As show in Table 1, our MMA net improves the performance. Compared with the baseline Faster R-CNN (ResNet-50), our MMA yields to a result of 73.96% in mAP, which brings 2.25% improvement. (1) APP: The appearance stream is the backbone of base detectors like Faster R-CNN. As we can see, our baseline accuracy is 71.71%. (2) MOT: When we add motion steam separately, the accuracy is reduced by a few points compared to the baseline. The reason is that there are many static objects in the dataset. For example, cars stopping at traffic lights are almost equivalent to stationary targets in consecutive frames, which leads to inaccurate temporal difference frame and low precision. Therefore, adding appearance stream can facilitate compensating the ineffective prediction of motion stream, which improves the mAP to 72.83%. (3) MA: Employing memory attention module individually outperforms the baseline by 1.21%. When we integrate these modules together, the performance further achieves to 73.96%. In addition, when we apply a deeper pre-trained network (ResNet-101), our module detection performance is improved to 74.88%. After integrating our components to YOLO\(_{v2}\), the performance consistently improves.
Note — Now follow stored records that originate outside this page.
/-! ### `State.modSlot` -/

@[simp] theorem State.modSlot_life (n : Fin 24) (f : Slot → Slot) : (s.modSlot n f).life = s.life := rfl
@[simp] theorem State.modSlot_clock (n : Fin 24) (f : Slot → Slot) : (s.modSlot n f).clock = s.clock := rfl
@[simp] theorem State.modSlot_elapsed (n : Fin 24) (f : Slot → Slot) : (s.modSlot n f).elapsed = s.elapsed := rfl
@[simp] theorem State.modSlot_unit (n : Fin 24) (f : Slot → Slot) : (s.modSlot n f).unit = s.unit := rfl
@[simp] theorem State.modSlot_strapMarginal (n : Fin 24) (f : Slot → Slot) : (s.modSlot n f).strapMarginal = s.strapMarginal := rfl
@[simp] theorem State.modSlot_settings (n : Fin 24) (f : Slot → Slot) : (s.modSlot n f).settings = s.settings := rfl
@[simp] theorem State.modSlot_room (n : Fin 24) (f : Slot → Slot) : (s.modSlot n f).room = s.room := rfl
@[simp] theorem State.modSlot_terminals (n : Fin 24) (f : Slot → Slot) : (s.modSlot n f).terminals = s.terminals := rfl
@[simp] theorem State.modSlot_bus (n : Fin 24) (f : Slot → Slot) : (s.modSlot n f).bus = s.bus := rfl
@[simp] theorem State.modSlot_accounts (n : Fin 24) (f : Slot → Slot) : (s.modSlot n f).accounts = s.accounts := rfl
@[simp] theorem State.modSlot_holds (n : Fin 24) (f : Slot → Slot) : (s.modSlot n f).holds = s.holds := rfl
@[simp] theorem State.modSlot_settlement (n : Fin 24) (f : Slot → Slot) : (s.modSlot n f).settlement = s.settlement := rfl
@[simp] theorem State.modSlot_gov (n : Fin 24) (f : Slot → Slot) : (s.modSlot n f).gov = s.gov := rfl
@[simp] theorem State.modSlot_scanner (n : Fin 24) (f : Slot → Slot) : (s.modSlot n f).scanner = s.scanner := rfl
@[simp] theorem State.modSlot_faults (n : Fin 24) (f : Slot → Slot) : (s.modSlot n f).faults = s.faults := rfl
@[simp] theorem State.modSlot_queues (n : Fin 24) (f : Slot → Slot) : (s.modSlot n f).queues = s.queues := rfl
@[simp] theorem State.modSlot_building (n : Fin 24) (f : Slot → Slot) : (s.modSlot n f).building = s.building := rfl
@[simp] theorem State.modSlot_service (n : Fin 24) (f : Slot → Slot) : (s.modSlot n f).service = s.service := rfl
@[simp] theorem State.modSlot_turn (n : Fin 24) (f : Slot → Slot) : (s.modSlot n f).turn = s.turn := rfl
@[simp] theorem State.modSlot_restart (n : Fin 24) (f : Slot → Slot) : (s.modSlot n f).restart = s.restart := rfl
@[simp] theorem State.modSlot_events (n : Fin 24) (f : Slot → Slot) : (s.modSlot n f).events = s.events := rfl
@[simp] theorem State.modSlot_store (n : Fin 24) (f : Slot → Slot) : (s.modSlot n f).store = s.store := rfl
@[simp] theorem State.modSlot_writes (n : Fin 24) (f : Slot → Slot) : (s.modSlot n f).writes = s.writes := rfl
@[simp] theorem State.modSlot_free (n : Fin 24) (f : Slot → Slot) : (s.modSlot n f).free = s.free := rfl
@[simp] theorem State.modSlot_pending (n : Fin 24) (f : Slot → Slot) : (s.modSlot n f).pending = s.pending := rfl

/-! ### `State.setHold` -/

@[simp] theorem State.setHold_life (n : Fin 24) (h : Option Hold) : (s.setHold n h).life = s.life := rfl
@[simp] theorem State.setHold_clock (n : Fin 24) (h : Option Hold) : (s.setHold n h).clock = s.clock := rfl
@[simp] theorem State.setHold_elapsed (n : Fin 24) (h : Option Hold) : (s.setHold n h).elapsed = s.elapsed := rfl
@[simp] theorem State.setHold_unit (n : Fin 24) (h : Option Hold) : (s.setHold n h).unit = s.unit := rfl
@[simp] theorem State.setHold_strapMarginal (n : Fin 24) (h : Option Hold) : (s.setHold n h).strapMarginal = s.strapMarginal := rfl
@[simp] theorem State.setHold_settings (n : Fin 24) (h : Option Hold) : (s.setHold n h).settings = s.settings := rfl
@[simp] theorem State.setHold_room (n : Fin 24) (h : Option Hold) : (s.setHold n h).room = s.room := rfl
@[simp] theorem State.setHold_slots (n : Fin 24) (h : Option Hold) : (s.setHold n h).slots = s.slots := rfl
@[simp] theorem State.setHold_terminals (n : Fin 24) (h : Option Hold) : (s.setHold n h).terminals = s.terminals := rfl
@[simp] theorem State.setHold_bus (n : Fin 24) (h : Option Hold) : (s.setHold n h).bus = s.bus := rfl
@[simp] theorem State.setHold_accounts (n : Fin 24) (h : Option Hold) : (s.setHold n h).accounts = s.accounts := rfl
@[simp] theorem State.setHold_settlement (n : Fin 24) (h : Option Hold) : (s.setHold n h).settlement = s.settlement := rfl
@[simp] theorem State.setHold_gov (n : Fin 24) (h : Option Hold) : (s.setHold n h).gov = s.gov := rfl
@[simp] theorem State.setHold_scanner (n : Fin 24) (h : Option Hold) : (s.setHold n h).scanner = s.scanner := rfl
@[simp] theorem State.setHold_faults (n : Fin 24) (h : Option Hold) : (s.setHold n h).faults = s.faults := rfl
@[simp] theorem State.setHold_queues (n : Fin 24) (h : Option Hold) : (s.setHold n h).queues = s.queues := rfl
@[simp] theorem State.setHold_building (n : Fin 24) (h : Option Hold) : (s.setHold n h).building = s.building := rfl
@[simp] theorem State.setHold_service (n : Fin 24) (h : Option Hold) : (s.setHold n h).service = s.service := rfl
@[simp] theorem State.setHold_turn (n : Fin 24) (h : Option Hold) : (s.setHold n h).turn = s.turn := rfl
@[simp] theorem State.setHold_restart (n : Fin 24) (h : Option Hold) : (s.setHold n h).restart = s.restart := rfl
@[simp] theorem State.setHold_events (n : Fin 24) (h : Option Hold) : (s.setHold n h).events = s.events := rfl
@[simp] theorem State.setHold_store (n : Fin 24) (h : Option Hold) : (s.setHold n h).store = s.store := rfl
@[simp] theorem State.setHold_writes (n : Fin 24) (h : Option Hold) : (s.setHold n h).writes = s.writes := rfl
@[simp] theorem State.setHold_free (n : Fin 24) (h : Option Hold) : (s.setHold n h).free = s.free := rfl
@[simp] theorem State.setHold_pending (n : Fin 24) (h : Option Hold) : (s.setHold n h).pending = s.pending := rfl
4.3 Comparison to the State-of-the-art

Table 2 compares our approach to the state-of-the-art methods on DETRAC [20]. In order to verify the superiority of our approach, we use different backbone networks for verification. The results show that we perform much well than above of method. Figure 5 visualizes some representative results of the Faster R-CNN, YOLO\(_{v2}\) baseline and our proposed framework. It is clear that the visualization quality of our method is much better than the baselines.

5 Conclusion

In this paper, we propose a novel module for object detection in video with competitive performance, which introduces a dual stream network with memory attention module. In our network, we make full use of the object motion information and send it into a memory attention module, followed by the refined consecutive frames states for improving detection accuracy. Specifically, the motion stream improves the detection accuracy of the tiny objects, but it can not detect the stationary object, so we merge it with the appearance stream to form a complementary module and memory attention module to recover the lost object due to deformation and blur. Our ablation study shows that our proposed module can achieve competitive results and outperforms other advanced methods. More importantly, our modules can be easily embedded in other object frameworks such as Faster R-CNN and YOLO\(_{v2}\), which demonstrates the generality of our method.